Saturday, October 27, 2007

Watch it your way...

Nine years ago I was visiting my cousin Danny in Cleveland when he showed me this cool new feature on his computer. He’d been able to rig a special card into his system that let him plug his cable connection directly into his CPU, therefore allowing him to watch TV on his monitor.

I was impressed, though that didn’t really mean much back then. I was still impressed by color monitors in those days. When the Longtin family played me a video of Jimi Hendrix playing a live cut of “Hey Joe” off a CD-ROM back in Kankakee, Illinois, I thought I was in Technology Heaven. (Actually, I was just relieved to hear a little Hendrix after three months off).

My cousin’s new toy was a perfect example of the trend of technology convergence. As naive as I was, even I could sense it happening. It felt like a no-brainer to think that eventually we’d be watching TV on the same systems we typed our school papers on. Wasn’t that what they did in “Back to the Future, Part II”?

A decade later, our media is becoming a technological Pangea. My computer right now is little more than a single flat-screen monitor, with the disc drive and the hard drive all built in. It doubles as my stereo, thanks to my sub-woofer enhanced speaker system, and thanks to streaming high-speed video (and the fact that we had to cancel our cable subscription), it is now my television, too.

I can’t remember the last time I watched one of my favorite shows live on TV. It was probably when I caught the Season 3 finale of “Lost” back in May. Heck, even then I think it was on TiVo delay by an hour so we could skip all the commercials.

Now that all the TV stations are making their shows available online, I am living in a virtual Utopia of Burger King-style “Have it Your Way” media on-demand. If I’ve got five shows I want to watch, I don’t have to be a couch potato every night to see them. I can just fire them up over lunch the next day, and not miss out on my chance to stand around talking to the same twelve people I know at the party that took place the night before.

Last season my friend Wes and I got into a great habit of going to play basketball on Wednesday nights at 9pm, then unwinding at his place watching a recorded episode of “Lost” when we finished up two hours later. It was perfect escapist fare for two guys whose bodies wanted to forget their diminishing athletic capacities.

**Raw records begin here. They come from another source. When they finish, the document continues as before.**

-- ==== Sys2Proof/Machine/Present.lean ====
section
/-! DEFINITION. What a step does with what the environment presents (spec/10_state.md R12; spec/92_eei_decisions.md D2). -/

namespace Sys2Proof.Machine

/-- Run what was decoded, or refuse by the reject's name (spec/60_exceptions.md R119). -/
def runDecoded (d : Except Reject Instr) (s : State) : Host.Outcome State Fault Refusal :=
  match d with
  | .ok i => exec i s
  | .error r => .refused (.rejected r)

/-- One presented input. -/
def runInput (x : Input) (s : State) : Host.Outcome State Fault Refusal :=
  match x with
  | .ports p => runDecoded (decodePorts p) s
  | .word fn bytes => runDecoded (decode fn bytes) s
  | .env op => execEnv op s

/-- One step: take the next presented input and run it. Where nothing is presented nothing is evaluated and nothing changes
(R12; DEDUCED, log 3). -/
def runNext (s : State) : Host.Outcome State Fault Refusal :=
  match s.inputs with
  | [] => .next s
  | x :: rest => runInput x { s with inputs := rest }

/-- Present a bare table word next. -/
def presentTableWord (nbits w : Nat) (s : State) : State :=
  { s with inputs := .word (tableFn nbits) (tableBytes nbits w) :: s.inputs }

end Sys2Proof.Machine
end

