-- ==== Sys2Proof/Machine/Step.lean ====
section
/-! DEFINITION. One step of the machine, and the placing of one word where the next step reads it. -/

namespace Sys2Proof.Machine

/-- One step (spec/92_eei_decisions.md D2: one request, one response). -/
def step (s : State) : Host.Outcome State Fault Refusal := runNext s

/-- `s` with the table word `w` of `nbits` bits presented next, so that the next step decodes and runs exactly it (log 2, 3). -/
def State.withFetchWord (s : State) (nbits w : Nat) : State := presentTableWord nbits w s

end Sys2Proof.Machine
end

A week ago I got a text message (more technology) from my old roommate Aaron, who informed me that “My Name is Earl” had jumped the shark. I hadn’t seen any of the new season’s episodes yet, but thanks to NBC.com, I was able to jump on during an open mid-day stretch and fire off four quick twenty-minute episodes, then call him back and inform him that yes, the writers of “Earl” were in definite danger of shark-jumpage.

It helps that we’re going through a good stretch TV-wise, too; in spite of all the reality TV rubbish that still claims much of the market, there are a number of good shows out there right now: “Lost”, “Earl”, “Pushing Daisies”, “Heroes”, even “24”, as long as Kiefer Sutherland can avoid jumping any more trees. I’m just bummed that FOX cancelled “Arrested Development”, so I couldn’t stay up with that one, too.

There is a downside, of course. The online versions still have commercials. During the regular breaks, your monitor pops up a 30-second clip that is provided by a “sponsor du jour”. Often the same ad gets repeated four or five times through the same episode, which in my mind, makes the viewer less likely to patronize the sponsor, rather than more.

Granted, 30-seconds is a lot better than the usual epic breaks nowadays, though it is annoying when the system automatically bumps your resolution back down to “normal” when the show resumes and you have to jump up and change it back to “Full Screen Mode” every time. Plus the ads that try to play off the “online” component—like the Papa John’s Pizza chick that acts like she’s watching the show with you—are extremely annoying. But it’s a small tradeoff for free convenient media, I suppose.

I guess what I’m really getting at is that it’s a good time to be a consumer. Not only are the technologies completely bent on giving you more at your convenience, they are advancing at a startling pace. Who knows what will be next year’s equivalent to the iPhone. We need to be careful about overload, of course, but that’s just the point: this whole On Demand thing lets you dictate your own schedule. I’ve always argued that it would be great if instead of having to pay a large rate for two hundred stations that I don’t really watch, I could pay for two or three individually that I might actually view regularly.

Maybe this is how it’s going to happen.